What you need to do:
Every line between the top of the data below and the line with "e.ctx == ctx", both ends included, must be retyped exactly.
-*-
/-- Change the L2 TLB of a cluster. -/
def State.mapL2 (s : State) (c : Nat) (f : List TlbEntry → List TlbEntry) : State :=
  { s with caches := { s.caches with l2 := s.caches.l2.set [] c (f (s.l2Tlb c)) } }

/-- A free choice of the caches is used up. -/
def State.picked (s : State) : State := { s with caches := { s.caches with picks := s.caches.picks + 1 } }

/-- A new entry of a structure of `cap` places: where all are taken, which one makes room is the device's free choice. -/
def makePlace {α : Type} (cap pick : Nat) (l : List α) (x : α) : List α :=
  (if l.length < cap then l else l.eraseIdx (Config.cachePick pick % l.length)) ++ [x]

/-- A cached translation maps an address of a context. -/
def TlbEntry.maps (e : TlbEntry) (ctx va : Nat) : Bool :=
  e.ctx == ctx && decide (e.base ≤ va) && decide (va < e.base + 2 ^ e.size)

/-- The cached translation of an address in its core's L1 TLB or else its cluster's L2 TLB (R186). -/
def State.tlbFind (s : State) (w : Who) (va : Nat) : Option TlbEntry :=
  match w.core.bind fun c => (s.coreCache c).tlb.find? fun e => e.maps w.ctx va with
  | some e => some e
  | none => w.cluster.bind fun c => (s.l2Tlb c).find? fun e => e.maps w.ctx va

/-- The leaf that a walk of the context's tables finds, and the log of its page size (R179–R182). -/
def State.walked (s : State) (ctx va : Nat) : Option (Nat × Nat) :=
  match s.ctx? ctx with
  | some c => (s.walk va 4 c.root.toNat).map fun (e, l) => (e, levelLow l)
  | none => none

/-- The leaf that maps an address and the log of its page size: a cached one, or a walk's (R186). -/
def State.leaf (s : State) (w : Who) (va : Nat) : Option (Nat × Nat) :=
  match s.tlbFind w va with
  | some e => some (e.leaf, e.size)
  | none => s.walked w.ctx va

/-- Places of a core's L1 TLB, of a cluster's L2 TLB, and of a core's L1 data cache of 256 KiB (R121). -/
def l1TlbPlaces : Nat := 256
/-- See `l1TlbPlaces`. -/
def l2TlbPlaces : Nat := 8192
/-- See `l1TlbPlaces`. -/
def l1Places : Nat := 4096

/-- A translation enters a cluster's L2 TLB. -/
def State.enterL2 (s : State) (c : Nat) (e : TlbEntry) : State :=
  (s.mapL2 c fun l => makePlace l2TlbPlaces s.caches.picks l e).picked

/-- A translation enters a core's L1 TLB. -/
def State.enterL1 (s : State) (c : Nat) (e : TlbEntry) : State :=
  (s.mapCoreCache c fun k => { k with tlb := makePlace l1TlbPlaces s.caches.picks k.tlb e }).picked

/-- Translations leave every TLB of the package. -/
def State.dropTlbs (s : State) (named : TlbEntry → Bool) : State :=
  let keep := fun (l : List TlbEntry) => l.filter fun e => !(named e)
  { s with caches := { s.caches with
      cores := s.caches.cores.map fun (c, k) => (c, { k with tlb := keep k.tlb })
      l2 := s.caches.l2.map fun (c, l) => (c, keep l) } }

/-- The first address of the scratchpad aperture (R178). -/
def aperture : Nat := 0x01FFFFFFFFC00000

/-- Bytes of the fault records of the package's 512 cores (R254). -/
def recordBytes : Nat := 64 * 32 * 512

/-- Whether an address lies in the fault records, which only handler waves reach (R254). -/
def inRecords (va : Nat) : Bool := decide (Config.recordBase ≤ va) && decide (va < Config.recordBase + recordBytes)

/-- The TLBs of an agent hold the translation of an address before its access issues (R186, R188): a miss takes it from the
L2 TLB or from a walk; a walk that finds no leaf caches nothing. -/
def State.holdPage (s : State) (w : Who) (va : Nat) : State :=
  if aperture ≤ va || inRecords va then s
  else
    let l1 := w.core.bind fun c => (s.coreCache c).tlb.find? fun e => e.maps w.ctx va
    let l2 := w.cluster.bind fun c => (s.l2Tlb c).find? fun e => e.maps w.ctx va
    if l1.isSome then s
    else
      let (s, found) := match l2 with
        | some e => (s, some e)
        | none =>
          match s.walked w.ctx va with
          | none => (s, none)
          | some (leaf, sz) =>
            let e : TlbEntry := { ctx := w.ctx, base := va / 2 ^ sz * 2 ^ sz, size := sz, leaf := leaf }
            (match w.cluster with
              | some c => s.enterL2 c e
              | none => s, some e)
      match w.core, found with
      | some c, some e => s.enterL1 c e
      | _, _ => s

/-- The translations of the pages of some accesses of `n` bytes are held (R188). -/
def State.holdPages (s : State) (w : Who) (n : Nat) (vas : Nats) : State :=
  vas.foldl (fun s va => (s.holdPage w va).holdPage w (va + n - 1)) s

/-- Bytes of a line of the package's memory overwritten by `bs` from offset `off`. -/
def overlay (line : Nat) (old : Bytes) (off : Nat) (bs : Bytes) : Bytes :=
  (upto 64).map fun i =>
    let a := 64 * line + i
    if off ≤ a ∧ a < off + bs.length then nth 0 bs (a - off) else nth 0 old i

/-- Whether a line of 64 bytes has bytes in a range. -/
def lineMeets (line off n : Nat) : Bool := decide (64 * line < off + n) && decide (off < 64 * line + 64)

/-- A core's store is seen in its own L1 line too; it writes through (R190). -/
def State.storeL1 (s : State) (c off : Nat) (bs : Bytes) : State :=
  let write := fun (x : L1Line) => if lineMeets x.line off bs.length then { x with bytes := overlay x.line x.bytes off bs } else x
  s.mapCoreCache c fun k => { k with lines := k.lines.map write }

/-- Lines of a range leave a core's L1 data cache: what bypasses it, and CFLUSH (R190, R389). -/
def State.dropL1 (s : State) (c off n : Nat) : State :=
  s.mapCoreCache c fun k => { k with lines := k.lines.filter fun x => !(lineMeets x.line off n) }

/-- An acquire at group scope or wider drops what its core's L1 must not serve stale (R190). -/
def State.acquireL1 (s : State) (c scope : Nat) : State :=
  if scope = 0 then s else s.mapCoreCache c fun k => { k with lines := [] }

/-- One line as a core's load of an RC or UO page sees it, and its poison (R190): the L1's, where it holds the line, or the
home's, which the L1 then holds. Whether a line that has been overwritten at its home is still held is the device's free
choice. -/
def State.loadLine (s : State) (c l : Nat) : Bytes × Bool × State :=
  let home := s.readLocal (64 * l) 64
  let pz := s.poison.get false l
  let fill := fun (s : State) => (s.mapCoreCache c fun k =>
    { k with lines := makePlace l1Places s.caches.picks (k.lines.filter (·.line != l)) { line := l, bytes := home, poison := pz } }).picked
  match (s.coreCache c).lines.find? (·.line == l) with
  | none => (home, pz, fill s)
  | some x =>
    if x.bytes = home ∧ x.poison = pz then (home, pz, s)
    else if Config.cachePick s.caches.picks % 2 = 0 then (x.bytes, x.poison, s.picked)
    else (home, pz, fill s.picked)

/-- `n` bytes from offset `off` through a core's L1 data cache, and whether a line they come from is poisoned. -/
def State.loadL1 (s : State) (c off n : Nat) : Bytes × Bool × State :=
  (upto ((off % 64 + n + 63) / 64)).foldl (fun (r : Bytes × Bool × State) i =>
    let l := off / 64 + i
    let (bs, pz, t) := r.2.2.loadLine c l
    let lo := max off (64 * l)
    let hi := min (off + n) (64 * l + 64)
    (r.1 ++ (bs.drop (lo - 64 * l)).take (hi - lo), r.2.1 || pz, t)) ([], false, s)

/-! ### Translation (R177, R178, R182) -/

/-- Scratch bytes of a gang. -/
def State.scratchBytes (s : State) (t : Nat) : Nat := ((s.task? t).map Task.scratch).getD 0

/-- What an access does. -/
inductive Access where
  | load
  | store
  | fetch
deriving DecidableEq, Repr

/-- What one page gives an access: the place of the address, the ordering kind, whether it is checked as
formed or plain, FORMED, TS, whether it is the aperture, and the first address beyond the page. -/
structure PageInfo where
  place : Place
  kind : Nat := 0
  formed : Bool := false
  ts : Bool := false
  inScratch : Bool := false
  stop : Nat := 0
deriving DecidableEq, Repr

/-- The first address beyond a page: the fault records and the aperture are cut out of every page (R178, R254). -/
def pageStop (va sz : Nat) : Nat :=
  min (va / 2 ^ sz * 2 ^ sz + 2 ^ sz) (if va < Config.recordBase then Config.recordBase else aperture)

/-- Translate one address and check it (R177, R178, R182, R28, R29): translation, then permission, then
the range. -/
def State.translate (s : State) (w : Who) (acc : Access) (va : Nat) : Except Nat PageInfo :=
  if 2 ^ 57 ≤ va then .error 0x10
  else if aperture ≤ va then
    if acc = .fetch then .error 0x11
    else match w.gang with
    | none => .error 0x10
    | some (t, _) =>
      if s.scratchBytes t ≤ va - aperture then .error 0x10
      else .ok { place := .scratch (va - aperture), inScratch := true, stop := aperture + s.scratchBytes t }
  else if inRecords va then
    if w.priv && acc != .fetch then .ok { place := .record (va - Config.recordBase), stop := Config.recordBase + recordBytes }
    else .error 0x11
  else match s.leaf w va with
    | none => .error 0x10
    | some (e, sz) =>
      if (acc = .store && !(leafW e)) || (acc = .fetch && !(leafX e)) || (leafP e && !w.priv) then .error 0x11
      else match s.reach w.priv (leafP e) (e / 2 ^ 16 * 2 ^ 16 + va % 2 ^ sz) with
        | .error c => .error c
        | .ok p => .ok { place := p, kind := leafKind e, formed := leafFormed e, ts := leafTS e,
                         stop := pageStop va sz }

/-- The first address beyond the page of an address whose access it does not permit. -/
def State.deniedStop (s : State) (w : Who) (va : Nat) : Nat :=
  if aperture ≤ va then 2 ^ 57
  else if inRecords va then Config.recordBase + recordBytes
  else match s.leaf w va with
    | some (_, sz) => pageStop va sz
    | none => va

/-- Translate an access of `n` bytes, which covers at most two pages; both are checked before any byte
is performed (R184), and a translation fault of the second comes before a permission fault of the first (R378). -/
def State.span (s : State) (w : Who) (acc : Access) (va n : Nat) : Except Nat Span :=
  match s.translate w acc va with
  | .error c =>
    let stop := s.deniedStop w va
    if c = 0x11 ∧ stop < va + n then
      match s.translate w acc stop with
      | .error 0x10 => .error 0x10
      | _ => .error c
    else .error c
  | .ok p =>
    if va + n ≤ p.stop then
      .ok { va := va, parts := [(p.place, n)], so := p.kind == 1, formed := p.formed, ts := p.ts,
            inScratch := p.inScratch }
    else match s.translate w acc p.stop with
      | .error c => .error c
      | .ok q =>
        if p.formed != q.formed && !p.inScratch && !q.inScratch then .error 0x12
        else .ok { va := va, parts := [(p.place, p.stop - va), (q.place, va + n - p.stop)],
                   so := p.kind == 1 || q.kind == 1, formed := p.formed && q.formed,
                   ts := (p.ts || p.inScratch) && (q.ts || q.inScratch), inScratch := p.inScratch && q.inScratch }

/-- The gang's scratch bytes of a `Who`. -/
def State.scratchOf (s : State) (w : Who) : Table Byte :=
  match w.gang with
  | some (t, g) => ((s.gang? t g).map (·.scratch)).getD []
  | none => []

/-- A byte of the fault records (R254); a free place reads 0. -/
def State.recordByte (s : State) (off : Nat) : Byte :=
  match (s.core (off / 2048)).records.get none (off % 2048 / 64) with
  | some r => nth 0 r.bytes (off % 64)
  | none => 0

/-- Store bytes into the fault records: the disposition byte is the handler's to write (R251, R254). -/
def State.putRecord : State → Nat → Bytes → State
  | s, _, [] => s
  | s, off, b :: bs =>
    let c := off / 2048
    let k := s.core c
    let s := match decide (off % 64 = 2), k.records.get none (off % 2048 / 64) with
      | true, some r => s.setCore c { k with records := k.records.set none (off % 2048 / 64) (some { r with disposition := b.toNat }) }
      | _, _ => s
    s.putRecord (off + 1) bs

/-- Read one part; a load's remote part is replaced by the data of its reply (R33). -/
def State.readPart (s : State) (w : Who) : Place → Nat → Bytes
  | .mem o, n => s.readLocal o n
  | .scratch o, n => getBytes (s.scratchOf w) o n
  | .remote p o, n => s.readRemote p o n
  | .mgmt _, n => List.replicate n 0
  | .record o, n => (upto n).map fun i => s.recordByte (o + i)

/-- Read a span's bytes. -/
def State.readSpan (s : State) (w : Who) (sp : Span) : Bytes := sp.parts.flatMap fun (p, n) => s.readPart w p n

/-- Whether a part touches a poisoned line (R206). -/
def State.partPoisoned (s : State) (w : Who) : Place → Nat → Bool
  | .mem o, n => (upto ((o % 64 + n + 63) / 64)).any fun i => s.poison.get false (o / 64 + i)
  | .scratch o, n =>
    match w.gang with
    | some (t, g) => match s.gang? t g with
      | some x => (upto ((o % 64 + n + 63) / 64)).any fun i => x.scratchPoison.get false (o / 64 + i)
      | none => false
    | none => false
  | _, _ => false

/-- Whether a span touches a poisoned line. -/
def State.spanPoisoned (s : State) (w : Who) (sp : Span) : Bool :=
  sp.parts.any fun (p, n) => s.partPoisoned w p n

/-- Read one part of a load, its poison, and what the L1 holds after it (R190): `cached` for a plain access to an RC or UO
page; any other access of a core bypasses its L1. -/
def State.fetchPart (s : State) (w : Who) (cached : Bool) (p : Place) (n : Nat) : Bytes × Bool × State :=
  match w.core, p with
  | some c, .mem o =>
    if cached then s.loadL1 c o n else (s.readPart w p n, s.partPoisoned w p n, s.dropL1 c o n)
  | _, _ => (s.readPart w p n, s.partPoisoned w p n, s)

/-- What the core's L1 holds after its write of one part: the write goes through; `cached` as for loads. -/
def State.noteWrite (s : State) (w : Who) (cached : Bool) (p : Place) (bs : Bytes) : State :=
  match w.core, p with
  | some c, .mem o => if cached then s.storeL1 c o bs else s.dropL1 c o bs.length
  | _, _ => s

/-- Write one part; a remote part is sent by the caller. -/
def State.writePart (s : State) (w : Who) (whole : Bool) : Place → Bytes → State
  | .mem o, bs => s.writeLocal o bs whole
  | .scratch o, bs =>
    match w.gang with
    | some (t, g) => s.mapGang t g fun x =>
      { x with
        scratch := putBytes x.scratch o bs
        scratchPoison := if whole then (wholeLines o bs.length).foldl (fun t l => t.set false l false) x.scratchPoison
          else x.scratchPoison }
    | none => s
  | .record o, bs => s.putRecord o bs
  | _, _ => s

/-- Write a list of parts from successive bytes. -/
def State.writeParts (s : State) (w : Who) (whole cached : Bool) : List (Place × Nat) → Bytes → State
  | [], _ => s
  | (p, n) :: t, bs =>
    ((s.writePart w whole p (bs.take n)).noteWrite w cached p (bs.take n)).writeParts w whole cached t (bs.drop n)

/-- Write a span's bytes; SO pages and `bypass` bypass the core's L1 (R190). -/
def State.writeSpan (s : State) (w : Who) (whole : Bool) (sp : Span) (bs : Bytes) (bypass : Bool := false) : State :=
  s.writeParts w whole (!(sp.so || bypass)) sp.parts bs

/-- Poison the lines of a span that hold poisoned source bytes: a ladle copy of a poisoned line (R257). -/
def State.poisonSpan (s : State) (w : Who) (sp : Span) : State :=
  sp.parts.foldl (fun s pn => match pn with
    | (.mem o, n) => { s with poison := (upto ((o % 64 + n + 63) / 64)).foldl (fun t i => t.set false (o / 64 + i) true) s.poison }
    | (.scratch o, n) => match w.gang with
      | some (t, g) => s.mapGang t g fun x =>
        { x with scratchPoison := (upto ((o % 64 + n + 63) / 64)).foldl (fun t i => t.set false (o / 64 + i) true) x.scratchPoison }
      | none => s
    | _ => s) s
-*-
Response box:
/-- Change the L2 TLB of a cluster. -/
def State.mapL2 (s : State) (c : Nat) (f : List TlbEntry → List TlbEntry) : State :=
  { s with caches := { s.caches with l2 := s.caches.l2.set [] c (f (s.l2Tlb c)) } }

/-- A free choice of the caches is used up. -/
def State.picked (s : State) : State := { s with caches := { s.caches with picks := s.caches.picks + 1 } }

/-- A new entry of a structure of `cap` places: where all are taken, which one makes room is the device's free choice. -/
def makePlace {α : Type} (cap pick : Nat) (l : List α) (x : α) : List α :=
  (if l.length < cap then l else l.eraseIdx (Config.cachePick pick % l.length)) ++ [x]

/-- A cached translation maps an address of a context. -/
def TlbEntry.maps (e : TlbEntry) (ctx va : Nat) : Bool :=
  e.ctx == ctx && decide (e.base ≤ va) && decide (va < e.base + 2 ^ e.size)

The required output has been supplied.